We as moms, as women I think are so quick to jump when given a compliment. Let me explain what I mean. Take the example of a conversation between me and my son yesterday. I was having a rough day and felt kinda old and frumpy and was just plain down.
After hours of feeling like that, I decided I needed to pull myself together and do my best to shake off the negative feelings that surrounded me. We had a concert to go to and I didn’t want to go feeling all blah. You know how it is.
So, I put makeup on, changed out of my jeans and t-shirt and actually put jewelry on. I rarely do that anymore. And I did my hair. That usually does the trick for me and pops me out of my frumpy, dumpy mood. So here I am all dolled-up and feeling better about myself.
Compliments and our responses to them
I asked my son how I looked and his response? Well . . . (this is where the explanation comes in) in his words, “you look like you always do”.
When we get responses like that we tend to do one of two things:
- We correct our kids and use this as a teaching opportunity.
Being the mom that I am (having a child with social skills difficulties), my initial response was to teach him how to respond politely to a lady and have him respond politely with a “you look pretty” or “you look very nice”.
2. We feel bad and had hoped we looked better than that.
We take the statement as an insult when it really wasn’t meant that way. But because we don’t know how to take a compliment it immediately becomes a negative thing.
Stop after that compliment and think
But this time I did something else, I stopped and thought about it and said to myself, wait a minute! He wasn’t being insulting or hurtful. That wasn’t the intention behind his words at all.
I felt pretty all dolled-up but apparently, my kiddo thinks I look pretty all the time, hair done and makeup on or not. So what did I do? I stopped the negative thinking, I stopped feeling like I needed to correct him for something he didn’t do and I thanked him instead.
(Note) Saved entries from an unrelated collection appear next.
/-- R94, R95: a GRANT EXTENSION is answered by the first row that applies: RANGE for an amount of 0 or an
account above 63, NOT_ENABLED, SUSPENDED, NO_LINK where the requester holds no monitor on the account,
LINK_LOST where its monitor is LAPSED, RANGE where the extension would pass the allowance, each with
no effect but that the last two free the monitor, every other entry kept, the higher ranks one lower
(R80). A grant by a requester with an OPEN monitor on an enabled account raises the extension, frees
the monitor in the same way, raises the revision, which makes every other OPEN entry on the account
LAPSED with its requester, account and revision (R92), and evaluates the account (R85); where that
changes its state, its zone's ceiling and reason are computed anew (R86, R115), and nothing else of any
zone changes; the account is left pending or being written, unless the store is FAILED. -/
def Obligations.GrantNeedsItsOwnOpenMonitor : Prop :=
  ∀ (s : State) (o : Origin) (a : Fin 64) (amount : Half),
    s.TakesAtOnce → (s.levelOf o).allows .operate = true →
    let grant := Instr.grantExtension o (BitVec.ofNat 8 a.val :: be16 amount)
    let refused := fun (c : Instr) (status : Status) => ∃ t, exec c s = .next t
      ∧ t = { s with pins := s.pinsOf o, bli := t.bli, schedule := t.schedule }
      ∧ t.Replies o.source .grantExtension status .nothing
    let freed := fun (i : Fin 4) (status : Status) => ∃ t, exec grant s = .next t
      ∧ t = { s with
          pins := s.pinsOf o, dau := { s.dau with monitors := t.dau.monitors }, bli := t.bli,
          schedule := t.schedule }
      ∧ t.dau.monitors.get i = .free
      ∧ (∀ e, (s.dau.monitors.get i).entry? = some e → ∀ j, j ≠ i →
        t.dau.monitors.get j = match s.dau.monitors.get j with
          | .free => .free
          | .open_ f => .open_ (f.closedUp e.order)
          | .lapsed f => .lapsed (f.closedUp e.order))
      ∧ t.Replies o.source .grantExtension status .nothing
    (amount = 0#16 → refused grant .range)
    ∧ (∀ b : Byte, 63 < b.toNat → refused (.grantExtension o (b :: be16 amount)) .range)
    ∧ (amount ≠ 0#16 →
      (s.tbu.active.accountEnabled a = false → refused grant .notEnabled)
      ∧ (s.tbu.active.accountEnabled a = true → (s.dau.accounts.get a).state = .suspended →
        refused grant .suspended)
      ∧ (s.tbu.active.accountEnabled a = true → (s.dau.accounts.get a).state ≠ .suspended →
        ((∀ j e, (s.dau.monitors.get j).entry? = some e →
          ¬ (e.requester = o.source ∧ e.account = a)) → refused grant .noLink)
        ∧ ∀ (i : Fin 4) (e : MonitorEntry), e.requester = o.source → e.account = a →
          (∀ j e', (s.dau.monitors.get j).entry? = some e' → e'.requester = o.source → j = i) →
          (s.dau.monitors.get i = .lapsed e → freed i .linkLost)
          ∧ (s.dau.monitors.get i = .open_ e →
            num (s.tbu.active.accounts.get a).allowance
              < (s.dau.accounts.get a).extension + amount.toNat → freed i .range)
          ∧ (s.dau.monitors.get i = .open_ e →
            (s.dau.accounts.get a).extension + amount.toNat
              ≤ num (s.tbu.active.accounts.get a).allowance →
            let r := s.dau.accounts.get a
            let cfg := s.tbu.active.accounts.get a
            let extension := r.extension + amount.toNat
            let r' : AccountDyn := { r with
              extension := extension
              revision := r.revision + 1#16
              state := if cfg.budgetLuxSeconds ≤ r.usedYear then .annualSpent
                else if (num cfg.allowance + extension) * 3600 ≤ r.usedToday then .dailySpent
                else .open_ }
            ∃ t, exec grant s = .next t
              ∧ t = { s with
                  pins := s.pinsOf o, dau := t.dau, zcu := t.zcu, nvs := t.nvs, bli := t.bli,
                  schedule := t.schedule }
              ∧ t.dau = { s.dau with accounts := t.dau.accounts, monitors := t.dau.monitors }
              ∧ t.dau.accounts.get a = r'
              ∧ (∀ b, b ≠ a → t.dau.accounts.get b = s.dau.accounts.get b)
              ∧ t.dau.monitors.get i = .free
              ∧ (∀ j, j ≠ i → t.dau.monitors.get j = match s.dau.monitors.get j with
                | .free => .free
                | .open_ f =>
                  if f.account = a then .lapsed (f.closedUp e.order)
                  else .open_ (f.closedUp e.order)
                | .lapsed f => .lapsed (f.closedUp e.order))
              ∧ (r'.state = r.state → t.zcu = s.zcu)
              ∧ t.zcu.vacantSeen = s.zcu.vacantSeen
              ∧ (∀ z, cfg.zoneIndex ≠ some z → t.zcu.zones.get z = s.zcu.zones.get z)
              ∧ (∀ z, cfg.zoneIndex = some z →
                (∃ ceiling reason, t.zcu.zones.get z
                  = { s.zcu.zones.get z with ceiling := ceiling, reason := reason })
                ∧ (r'.state ≠ r.state → s.tbu.active.zoneEnabled z = true →
                  (t.zcu.zones.get z).CeilingStands s.tbu.active t.dau z))
              ∧ (s.nvs.state ≠ .failed → t.nvs.pendingAccounts.get a = true
                ∨ ∃ c, t.nvs.write = some (.record a c))
              ∧ t.Replies o.source .grantExtension .ok (.grant extension r'.revision r'.state))))

/-- R97 to R99: SUSPEND makes an enabled account SUSPENDED and raises its revision; RESUME evaluates a
SUSPENDED account from its counts; SEED sets used year to the value × 3600 and clears restore
failed. Other accounts and the ledger stand. -/
def Obligations.AccountsAreSuspendedResumedSeeded : Prop :=
  ∀ (s : State) (o : Origin) (a : Fin 64), s.TakesAtOnce →
    (s.levelOf o).allows .commission = true → s.tbu.active.accountEnabled a = true →
    let r := s.dau.accounts.get a
    (r.state ≠ .suspended →
      ∃ t, exec (.suspendAccount o [BitVec.ofNat 8 a.val]) s = .next t
        ∧ t.dau.accounts.get a = { r with state := .suspended, revision := r.revision + 1#16 }
        ∧ (∀ b, b ≠ a → t.dau.accounts.get b = s.dau.accounts.get b)
        ∧ t.dau.ledger = s.dau.ledger ∧ t.tbu = s.tbu ∧ t.flc = s.flc
        ∧ t.Replies o.source .suspendAccount .ok .nothing)
    ∧ (r.state = .suspended →
      ∃ t, exec (.resumeAccount o [BitVec.ofNat 8 a.val]) s = .next t
        ∧ t.dau.accounts.get a = { r with
            state :=
              if (s.tbu.active.accounts.get a).budgetLuxSeconds ≤ r.usedYear then .annualSpent
              else if (num (s.tbu.active.accounts.get a).allowance + r.extension) * 3600
                ≤ r.usedToday then .dailySpent
              else .open_
            revision := r.revision + 1#16 }
        ∧ (∀ b, b ≠ a → t.dau.accounts.get b = s.dau.accounts.get b)
        ∧ t.dau.ledger = s.dau.ledger ∧ t.tbu = s.tbu ∧ t.flc = s.flc
        ∧ t.Replies o.source .resumeAccount .ok .nothing)
    ∧ (∀ hi lo : Half, r.usedToday ≤ (hi ++ lo).toNat * 3600 →
      ∃ t, exec (.seedAccount o (BitVec.ofNat 8 a.val :: (be16 hi ++ be16 lo))) s = .next t
        ∧ (t.dau.accounts.get a).usedYear = (hi ++ lo).toNat * 3600
        ∧ (t.dau.accounts.get a).usedToday = r.usedToday
        ∧ (t.dau.accounts.get a).extension = r.extension
        ∧ (t.dau.accounts.get a).restoreFailed = false
        ∧ (t.dau.accounts.get a).revision = r.revision + 1#16
        ∧ (r.state = .suspended → (t.dau.accounts.get a).state = .suspended)
        ∧ (∀ b, b ≠ a → t.dau.accounts.get b = s.dau.accounts.get b)
        ∧ t.dau.ledger = s.dau.ledger ∧ t.tbu = s.tbu ∧ t.flc = s.flc
        ∧ t.Replies o.source .seedAccount .ok .nothing)

/-- R87 to R91: a TIME from OPERATE or above with a date in range: adopted while the ledger date is
absent; a later date is a rollover of every enabled account, annual too in a later year; an earlier
one is refused with CLOCK REGRESS and changes no account, date or watch. R87, R88, R100: unless the
store is FAILED, a date adopted or a rollover leaves every enabled account pending or being written.
R176, R177: a TIME below OPERATE is recorded as TIME with no subject and posts ACCESS_FAULT; R87,
R204: one of another length or with a date out of range is discarded. None is answered. -/
def Obligations.TimeMovesTheLedger : Prop :=
  ∀ (s : State) (o : Origin), s.TakesAtOnce →
    let marked := fun t : State => s.nvs.state ≠ .failed →
      ∀ a, s.tbu.active.accountEnabled a = true →
        t.nvs.pendingAccounts.get a = true ∨ ∃ c, t.nvs.write = some (.record a c)
    let posts := fun (t : State) (n : Notice) =>
      n.enabledBy s.tbu.active.bus.mask = true → keyedCount s.bli.board < 63 → t.Announces n
    (∀ body : List Byte, (s.levelOf o).allows .operate = false →
      ∃ t, exec (.time o body) s = .next t
        ∧ t = { s with pins := s.pinsOf o, mrh := t.mrh, bli := t.bli, schedule := s.schedule.tail }
        ∧ t.mrh = { s.mrh with fault := match s.mrh.fault with
            | none => some ⟨o.source, .time, none, false⟩
            | some f => some { f with further := true } }
        ∧ t.bli.replySlot = none ∧ posts t .accessFault)
    ∧ (∀ body : List Byte, (s.levelOf o).allows .operate = true →
      (body.length ≠ 4 ∨ ∃ year day : Half, body = be16 year ++ be16 day
        ∧ (year.toNat < 2000 ∨ 2099 < year.toNat ∨ day.toNat < 1 ∨ 366 < day.toNat)) →
      exec (.time o body) s = .next { s with
        pins := s.pinsOf o, bli := s.bli.arbitrate, schedule := s.schedule.tail })
    ∧ ∀ year day : Half, (s.levelOf o).allows .operate = true →
      2000 ≤ year.toNat → year.toNat ≤ 2099 → 1 ≤ day.toNat → day.toNat ≤ 366 →
      let d : Date := ⟨year.toNat, day.toNat⟩
      ∃ t, exec (.time o (be16 year ++ be16 day)) s = .next t
        ∧ t.bli.replySlot = none ∧ t.flc = s.flc ∧ t.tbu = s.tbu ∧ t.cmu = s.cmu ∧ t.cgu = s.cgu
        ∧ t.mrh = s.mrh
        ∧ ((s.dau.ledger = none ∨ s.dau.ledger = some d) →
            t.dau = { s.dau with ledger := some d, dateWatch := 0, dateStale := false })
        ∧ (s.dau.ledger = none → marked t)
        ∧ (∀ l, s.dau.ledger = some l → (l.year < d.year ∨ (l.year = d.year ∧ l.day < d.day)) →
            t.dau.ledger = some d ∧ t.dau.dateWatch = 0 ∧ t.dau.dateStale = false ∧ marked t
            ∧ ∀ a, (s.tbu.active.accountEnabled a = true →
                (t.dau.accounts.get a).usedToday = 0 ∧ (t.dau.accounts.get a).extension = 0
                ∧ (t.dau.accounts.get a).usedYear
                    = (if l.year < d.year then 0 else (s.dau.accounts.get a).usedYear)
                ∧ (t.dau.accounts.get a).revision = (s.dau.accounts.get a).revision + 1#16)
              ∧ (s.tbu.active.accountEnabled a = false →
                t.dau.accounts.get a = s.dau.accounts.get a))
        ∧ (∀ l, s.dau.ledger = some l → (d.year < l.year ∨ (l.year = d.year ∧ d.day < l.day)) →
            t.dau = s.dau ∧ t.nvs = s.nvs ∧ t.zcu = s.zcu ∧ posts t (.clock .regress))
Yes, that confused him a bit but after a little explaining, I think he understood why I thanked him as he was a bit confused thinking I was upset with him.
Don’t get me wrong, I did tell him it’s much more polite to offer a compliment but I felt better about me and him. You knew I couldn’t just not take the opportunity to teach him something when an opportunity like this arises, it’s just not in me not to.